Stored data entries

___

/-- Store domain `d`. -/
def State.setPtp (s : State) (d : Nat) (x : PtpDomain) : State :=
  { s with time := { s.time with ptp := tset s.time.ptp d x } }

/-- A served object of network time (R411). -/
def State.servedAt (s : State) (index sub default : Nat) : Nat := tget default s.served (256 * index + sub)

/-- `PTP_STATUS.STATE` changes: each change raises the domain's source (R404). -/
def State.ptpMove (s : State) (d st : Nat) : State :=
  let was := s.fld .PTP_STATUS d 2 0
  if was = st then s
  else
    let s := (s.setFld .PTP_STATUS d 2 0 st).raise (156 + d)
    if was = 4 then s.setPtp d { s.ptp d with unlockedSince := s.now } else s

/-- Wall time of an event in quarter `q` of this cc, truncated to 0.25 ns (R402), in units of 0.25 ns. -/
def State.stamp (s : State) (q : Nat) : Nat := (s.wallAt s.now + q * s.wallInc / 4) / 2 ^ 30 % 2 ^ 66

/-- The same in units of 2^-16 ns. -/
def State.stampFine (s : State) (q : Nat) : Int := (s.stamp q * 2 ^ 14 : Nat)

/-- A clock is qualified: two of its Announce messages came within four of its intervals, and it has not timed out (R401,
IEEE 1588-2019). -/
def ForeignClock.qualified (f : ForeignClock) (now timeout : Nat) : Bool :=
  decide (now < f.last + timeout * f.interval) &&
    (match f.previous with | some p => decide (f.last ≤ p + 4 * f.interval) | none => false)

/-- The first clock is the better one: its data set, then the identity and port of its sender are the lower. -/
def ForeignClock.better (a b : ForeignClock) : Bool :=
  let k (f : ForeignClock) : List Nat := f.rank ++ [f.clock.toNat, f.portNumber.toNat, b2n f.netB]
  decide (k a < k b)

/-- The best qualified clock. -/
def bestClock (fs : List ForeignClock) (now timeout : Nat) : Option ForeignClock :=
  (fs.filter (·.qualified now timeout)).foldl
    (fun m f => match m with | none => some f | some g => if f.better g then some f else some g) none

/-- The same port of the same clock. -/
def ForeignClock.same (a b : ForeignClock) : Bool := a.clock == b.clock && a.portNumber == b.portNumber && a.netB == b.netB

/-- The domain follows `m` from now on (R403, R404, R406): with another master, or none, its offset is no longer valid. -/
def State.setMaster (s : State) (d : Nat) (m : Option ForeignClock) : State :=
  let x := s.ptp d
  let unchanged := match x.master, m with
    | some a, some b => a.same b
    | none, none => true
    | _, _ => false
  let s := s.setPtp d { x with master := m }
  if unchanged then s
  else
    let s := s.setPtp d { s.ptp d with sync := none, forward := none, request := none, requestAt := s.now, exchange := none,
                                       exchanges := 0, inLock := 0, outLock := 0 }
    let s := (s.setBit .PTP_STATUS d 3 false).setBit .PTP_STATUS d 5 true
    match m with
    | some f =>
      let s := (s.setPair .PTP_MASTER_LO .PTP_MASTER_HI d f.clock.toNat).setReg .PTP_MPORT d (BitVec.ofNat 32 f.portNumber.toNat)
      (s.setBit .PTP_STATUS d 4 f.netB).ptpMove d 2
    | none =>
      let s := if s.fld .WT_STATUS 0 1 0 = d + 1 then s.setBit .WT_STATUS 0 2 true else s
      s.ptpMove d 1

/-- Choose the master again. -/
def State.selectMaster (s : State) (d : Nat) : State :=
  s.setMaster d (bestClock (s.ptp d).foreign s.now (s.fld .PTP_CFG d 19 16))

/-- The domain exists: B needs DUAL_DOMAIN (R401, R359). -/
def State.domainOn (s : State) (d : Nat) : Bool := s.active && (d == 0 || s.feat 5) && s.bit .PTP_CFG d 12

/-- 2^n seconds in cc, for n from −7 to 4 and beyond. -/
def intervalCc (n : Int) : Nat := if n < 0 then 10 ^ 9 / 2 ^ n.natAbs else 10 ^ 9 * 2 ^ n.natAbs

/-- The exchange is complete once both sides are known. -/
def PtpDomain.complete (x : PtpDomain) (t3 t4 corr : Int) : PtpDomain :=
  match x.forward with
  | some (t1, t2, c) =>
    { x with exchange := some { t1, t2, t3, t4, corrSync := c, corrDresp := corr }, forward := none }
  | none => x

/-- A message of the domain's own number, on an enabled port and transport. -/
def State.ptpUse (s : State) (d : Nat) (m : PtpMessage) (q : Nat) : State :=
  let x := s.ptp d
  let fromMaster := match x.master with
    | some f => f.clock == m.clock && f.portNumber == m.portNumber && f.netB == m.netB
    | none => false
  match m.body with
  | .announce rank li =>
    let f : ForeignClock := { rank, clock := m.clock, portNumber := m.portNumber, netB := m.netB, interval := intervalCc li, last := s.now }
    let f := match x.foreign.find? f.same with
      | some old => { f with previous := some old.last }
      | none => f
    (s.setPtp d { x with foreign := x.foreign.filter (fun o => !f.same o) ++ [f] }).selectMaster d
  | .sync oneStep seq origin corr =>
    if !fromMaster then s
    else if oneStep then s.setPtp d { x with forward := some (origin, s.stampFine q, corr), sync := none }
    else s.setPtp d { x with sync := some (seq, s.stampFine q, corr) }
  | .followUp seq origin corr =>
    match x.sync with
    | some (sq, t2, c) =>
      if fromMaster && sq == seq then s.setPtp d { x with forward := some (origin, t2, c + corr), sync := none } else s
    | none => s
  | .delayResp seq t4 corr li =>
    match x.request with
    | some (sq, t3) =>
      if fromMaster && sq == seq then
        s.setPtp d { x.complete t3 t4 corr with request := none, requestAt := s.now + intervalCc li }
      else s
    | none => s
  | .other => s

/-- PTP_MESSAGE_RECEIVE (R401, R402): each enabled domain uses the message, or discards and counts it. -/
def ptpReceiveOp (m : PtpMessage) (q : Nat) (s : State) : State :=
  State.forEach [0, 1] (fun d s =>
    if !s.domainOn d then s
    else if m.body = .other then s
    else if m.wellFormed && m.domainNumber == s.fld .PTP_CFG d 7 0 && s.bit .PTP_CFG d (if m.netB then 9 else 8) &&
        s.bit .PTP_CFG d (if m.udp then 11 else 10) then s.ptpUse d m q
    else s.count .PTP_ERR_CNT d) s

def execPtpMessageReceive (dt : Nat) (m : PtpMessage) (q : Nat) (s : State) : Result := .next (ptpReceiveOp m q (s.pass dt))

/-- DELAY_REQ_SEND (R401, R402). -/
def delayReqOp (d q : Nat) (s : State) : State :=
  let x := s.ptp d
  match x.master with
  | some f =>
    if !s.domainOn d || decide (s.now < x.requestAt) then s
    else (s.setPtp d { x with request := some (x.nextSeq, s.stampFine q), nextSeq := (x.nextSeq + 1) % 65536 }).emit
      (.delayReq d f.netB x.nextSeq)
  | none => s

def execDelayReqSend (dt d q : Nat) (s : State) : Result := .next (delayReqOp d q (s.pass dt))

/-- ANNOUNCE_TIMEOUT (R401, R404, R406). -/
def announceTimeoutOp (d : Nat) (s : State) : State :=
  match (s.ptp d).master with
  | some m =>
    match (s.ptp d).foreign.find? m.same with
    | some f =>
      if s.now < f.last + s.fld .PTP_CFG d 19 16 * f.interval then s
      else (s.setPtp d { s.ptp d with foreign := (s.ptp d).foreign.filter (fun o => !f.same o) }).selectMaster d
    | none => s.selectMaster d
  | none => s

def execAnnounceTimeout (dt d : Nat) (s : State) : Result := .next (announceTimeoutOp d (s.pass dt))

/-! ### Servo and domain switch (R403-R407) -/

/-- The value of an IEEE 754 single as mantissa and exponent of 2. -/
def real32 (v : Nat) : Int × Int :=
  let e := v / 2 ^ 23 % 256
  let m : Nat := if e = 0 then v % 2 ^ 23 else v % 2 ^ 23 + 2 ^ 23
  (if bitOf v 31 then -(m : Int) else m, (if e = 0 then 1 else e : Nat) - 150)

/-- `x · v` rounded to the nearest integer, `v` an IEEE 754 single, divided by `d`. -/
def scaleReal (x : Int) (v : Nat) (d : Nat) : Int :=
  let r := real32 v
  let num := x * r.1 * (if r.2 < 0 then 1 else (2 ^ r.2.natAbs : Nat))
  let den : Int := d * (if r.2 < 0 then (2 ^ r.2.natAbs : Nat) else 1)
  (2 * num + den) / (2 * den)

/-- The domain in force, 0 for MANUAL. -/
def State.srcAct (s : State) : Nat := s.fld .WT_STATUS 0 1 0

___

-- Task prompt --
Your answer should be the lines above from the one containing "def bestClock (fs" through the one containing "same clock. -/", copied exactly and with both ends kept.

-- Completed task --
def bestClock (fs : List ForeignClock) (now timeout : Nat) : Option ForeignClock :=
  (fs.filter (·.qualified now timeout)).foldl
    (fun m f => match m with | none => some f | some g => if f.better g then some f else some g) none

/-- The same port of the same clock. -/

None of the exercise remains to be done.